Er hatte ein Blatt vor mich hingelegt, auf dem nichts weiter stand, als: „Ich gebe Ihnen plein pouvoir. Sie können ihm im äußersten Falle dies zeigen.“

Weißfisch deutete auf die letzten Worte. In seinen hellen Augen, als ich jetzt, sprachlos vor Staunen und Schrecken, zu ihm aufblickte, glitzerte ein triumphirendes Lächeln.

Das Lächeln gab mir die Besinnung wieder.

„Sie haben mich verrathen!“ rief ich.

„Das ist ein hartes Wort,“ sagte er, während er mit jetzt auch lächelndem Munde das Papier wieder faltete und in die Taschen gleiten ließ.

„Nicht zu hart für Sie! Ich hatte Sie gebeten, ich hatte Ihnen befohlen, daß Sie mein Geheimniß bewahren wollen, und Sie haben es mir versprochen. Gehen Sie!“

„Wann darf ich morgen wiederkommen?“

„Nicht morgen und nie: ich will Sie nicht wiedersehen.“

„Das ist Ihr letztes Wort?“

„Es ist mein letztes, so wahr Sie ein –“

„So wahr ich was bin?“

Das noch eben lächelnde Gesicht hatte sich zu einer gräulichen Fratze verzerrt, aus der ein paar giftige Augen stierten. Er knirschte durch die starken Weißen Zähne: „Hüten Sie sich! Wie ich Ihnen nützen kann, so kann ich Ihnen schaden. Hoch oder niedrig, mich hat noch Niemand ungestraft beleidigt. Und zwischen uns Beiden ist noch nicht aller Tage Abend. Merken Sie sich das!“

Er stand vor mir, die beiden starken Fäuste krampfhaft geballt, daß die Knöchel zu weißen Flecken wurden, wie sie auch auf seinem zornglühenden Gesicht hervortraten. Ich fürchtete mich nicht; aber es ekelte mich; ich wies schweigend nach der Treppe, welche von dem Werkstattboden nach unten führte, wo sie mit einer Thür verschlossen war.

„Sie jagen mich fort!“ schrie er, „wie Ihr sauberer Herr Vater und wie der Lump von Kammerherr, der übrigens ebenso gut Ihr Vater sein kann, Sie –“

„Hinaus!“ schrie ich aufspringend.

Er prallte zurück, feig wie er war, vielleicht in Erinnerung meiner Körperkraft, von der ich ihm früher manche Proben gegeben hatte. Und dann war sein Blick auf meinen kranken Arm gefallen. Er lachte höhnisch: „Wie die Natterbrut zischt! Ich will ihr einen Denkzettel auf das glatte Fell geben!“

Und er griff seitwärts auf dem Tische nach dem schweren Hammer, mit dem er vorhin gespielt hatte, zog aber blitzschell die Hand zurück mit einem erschrockenen Blick nach der Treppe, der ich gerade jetzt den Rücken zugewandt hatte, um nun auch dahin zu blicken und kaum minder zu erschrecken als der Rasende.

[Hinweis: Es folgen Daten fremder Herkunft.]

-- ==== Sys2Proof/Certificates/Slice0/Obligations.lean ====
section
/-! DEFINITION. The statements for the provers. Each names the rules it rests on; a next state that is written out whole
says by its form that nothing else changes. Where a statement speaks of the answer to a request, the field that holds it
is the model's own (log entry 8); where it runs an expiry, the command acts whatever its timer has left (log entry 7). -/

open Sys2Proof Sys2Proof.Machine

/-! ## The step -/

/-- The step runs the command at the front of the queue on the state with the queue's rest: the queue is the model's own (log
entry 6). With no command waiting, and this is the model's choice too (log entries 4 and 5), it runs the only event that is
due, or of several one that a free value picks, which counts as drawn, and when none is due it lets 1 ms pass. While the
blocks run, due are the trip causes handed and the timers with nothing left, in the image load the link's gap timer alone,
which alone has 1 ms less then, and in a held reset nothing is due and nothing passes. -/
def Obligations.StepRunsFrontCommand : Prop :=
  (∀ (c : Instr) (rest : List Instr) (s : State), s.pending = c :: rest → step s = exec c { s with pending := rest })
  ∧ ∀ s : State, s.pending = [] →
    (ready s = [] → step s = .next (match s.phase with
      | .held => s
      | .loading => { s with link := { s.link with gapTimer := s.link.gapTimer.map fun n => n - 1 } }
      | .running => later s))
    ∧ (∀ i : Instr, ready s = [i] → step s = exec i s)
    ∧ (2 ≤ (ready s).length → ∃ i ∈ ready s, step s = exec i { s with draws := s.draws + 1 })
    ∧ ∀ i : Instr, i ∈ ready s ↔ DueNow s i ∧ (s.phase = .running ∨ s.phase = .loading ∧ i = .gapExpiry)

/-- Every command completes in every state and leaves the queue as it is (the model's own field, log entry 6; no
command stops the machine, log entry 35). -/
def Obligations.EveryCommandKeepsQueue : Prop :=
  ∀ (c : Instr) (s : State), ∃ t, exec c s = .next t ∧ t.pending = s.pending

/-- R163, check 1: during the image load every request but RESTART is answered BUSY and nothing else changes; RESTART,
whose row hands its reply to the transmitter, is answered BUSY too. -/
def Obligations.RequestsBusyDuringLoad : Prop :=
  ∀ (i : Instr) (f : Service) (s : State), serviceOf i = some f → s.phase = .loading → s.link.waiting = none →
    ∃ t, exec i s = .next t ∧ t.answer = (answering .busy none [] s).answer ∧ Touches [.answer, .link] s t
      ∧ ((∀ seq, i ≠ .restart seq) → t.link = s.link)

/-! ## Inputs -/

/-- R3, R4, R6, R8, R97, R116: an in-range sample at an unforced input, the report of its limit conditions with their trips,
the bed-pressure window, which an arrival at A9 extends, and that no other input changes. The list of causes handed is the
model's own (log entry 12). -/
def Obligations.SampleInRange : Prop :=
  ∀ (i : AnalogIn) (sample : Nat) (s : State), s.phase = .running → s.scan.analog[i].force = none →
    1 ≤ sample → sample ≤ 4094 →
    ∃ t, exec (.analogSampleArrival i sample) s = .next t
      ∧ t.scan.analog[i].raw = some sample ∧ t.scan.analog[i].lastGood = sample ∧ t.scan.analog[i].force = none
      ∧ t.scan.analog[i].value = s.live.inputs[i].scaleLow
          + (sample : Int) * (s.live.inputs[i].scaleHigh - s.live.inputs[i].scaleLow) / 4095
      ∧ (if s.scan.analog[i].quality = .unsettled ∧ s.floor.mode = .settle then
          t.scan.analog[i].quality = .unsettled ∧ t.scan.analog[i].judged = some .good
         else t.scan.analog[i].quality = .good ∧ t.scan.analog[i].judged = none)
      ∧ t.scan.analog[i].lowCond =
          (if t.scan.analog[i].value < s.live.inputs[i].lowLimit then true
           else if s.live.inputs[i].lowLimit + s.live.inputs[i].hysteresis ≤ t.scan.analog[i].value then false
           else s.scan.analog[i].lowCond)
      ∧ t.scan.analog[i].highCond =
          (if s.live.inputs[i].highLimit < t.scan.analog[i].value then true
           else if t.scan.analog[i].value ≤ s.live.inputs[i].highLimit - s.live.inputs[i].hysteresis then false
           else s.scan.analog[i].highCond)
      ∧ LimitReported (lowPoint i) s.scan.analog[i].lowCond t.scan.analog[i].lowCond s t
      ∧ LimitReported (highPoint i) s.scan.analog[i].highCond t.scan.analog[i].highCond s t
      ∧ t.cooler.window = (if i = 8 then windowAfter s.cooler.window t.scan.analog[i].quality t.scan.analog[i].value
          else s.cooler.window)
      ∧ (∀ j : AnalogIn, j ≠ i → t.scan.analog[j] = s.scan.analog[j])
      ∧ t.scan.pulse = s.scan.pulse ∧ t.scan.discrete = s.scan.discrete
      ∧ Touches [.scan, .planner, .chans, .burns, .cooler, .alarm, .shift, .handed] s t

Auf der letzten Stufe der Treppe stand der Oberst von Vogtriz, vielmehr hatte gestanden; denn schon war er mit ein paar raschen Schritten zwischen mir und Jenem, der nun den Kopf hängenließ und scheu zurückwich, wie eine Bestie vor der Peitsche des Bändigers, nach der Treppe zu, in die ich hinabtauchte.

Der Oberst war ihm bis zu dem Treppenansatz gefolgt, wohl um sich zu überzeugen, daß der Mensch wirklich fort und die Thür unten geschlossen war.

Jetzt kam er wieder zu mir zurück und blieb vor mir stehen, während die schönen dunklen Augen mit dem Ausdruck unsäglichen Mitleids auf mir verweilten, der ich mich kaum auf den schwankenden Knieen hielt und von Fieberschauern der Erregung geschüttelt wurde.

„Armer Junge,“ sagte er leise, „armer Junge! Ich weiß Alles von Deiner Schwester – seit einer Stunde. Wäre ich doch schon an jenem Tage meiner Ahnung und meinem Herzen gefolgt!“

Er hatte mich an seine Brust gezogen, wie damals, als er das Kind in seinen Armen emporhob, und ich es nur noch eben wieder geträumt hatte.

War es abermals ein Traum, so mochte mich ein gütiger Gott vor dem Erwachen bewahren!

Siebentes Buch.
1.

Man rühmt den Hellblick der Liebe, welcher ein Augenblick genügt, um unter so vielen, die scheinbar alle dieselben Ansprüche an sie erheben können, mit untrüglicher Sicherheit das eine, unvergleichliche Wesen zu entdecken und eine Entscheidung für das Leben zu treffen. Aber auch in der Freundschaft müssen ähnliche geheimnißvolle Kräfte walten, oder die tiefe Innigkeit des Verhältnisses zwischen dem Oberst und mir von dem ersten Tage an, daß sein Auge mich, mein Auge ihn erblickt, wäre ein unerklärliches Phänomen. Hatte auf das empfängliche Gemüth des Knaben die ritterliche Erscheinung des Mannes in jener Stunde, als er zu dem Vater in die Werkstatt trat, einen unauslöschbaren Eindruck gemacht, war umgekehrt wieder das Kind, das er dort hatte sitzen und mit wundernden Augen zu ihm aufblicken sehen, dem Manne sofort und für immer ans Herz gewachsen. An ein Herz, das zu jener Stunde von dem jähen Verlust des einzigen heißgeliebten Sohnes zerrissen war. Wie gern hätte er das fremde Kind, das dem verlorenen so ähnlich sah, nie wieder von sich gelassen! Und hatte es nun doch lassen müssen, um ein anderes vereinsamtes, liebebedürstiges Herz nicht zu zerreißen.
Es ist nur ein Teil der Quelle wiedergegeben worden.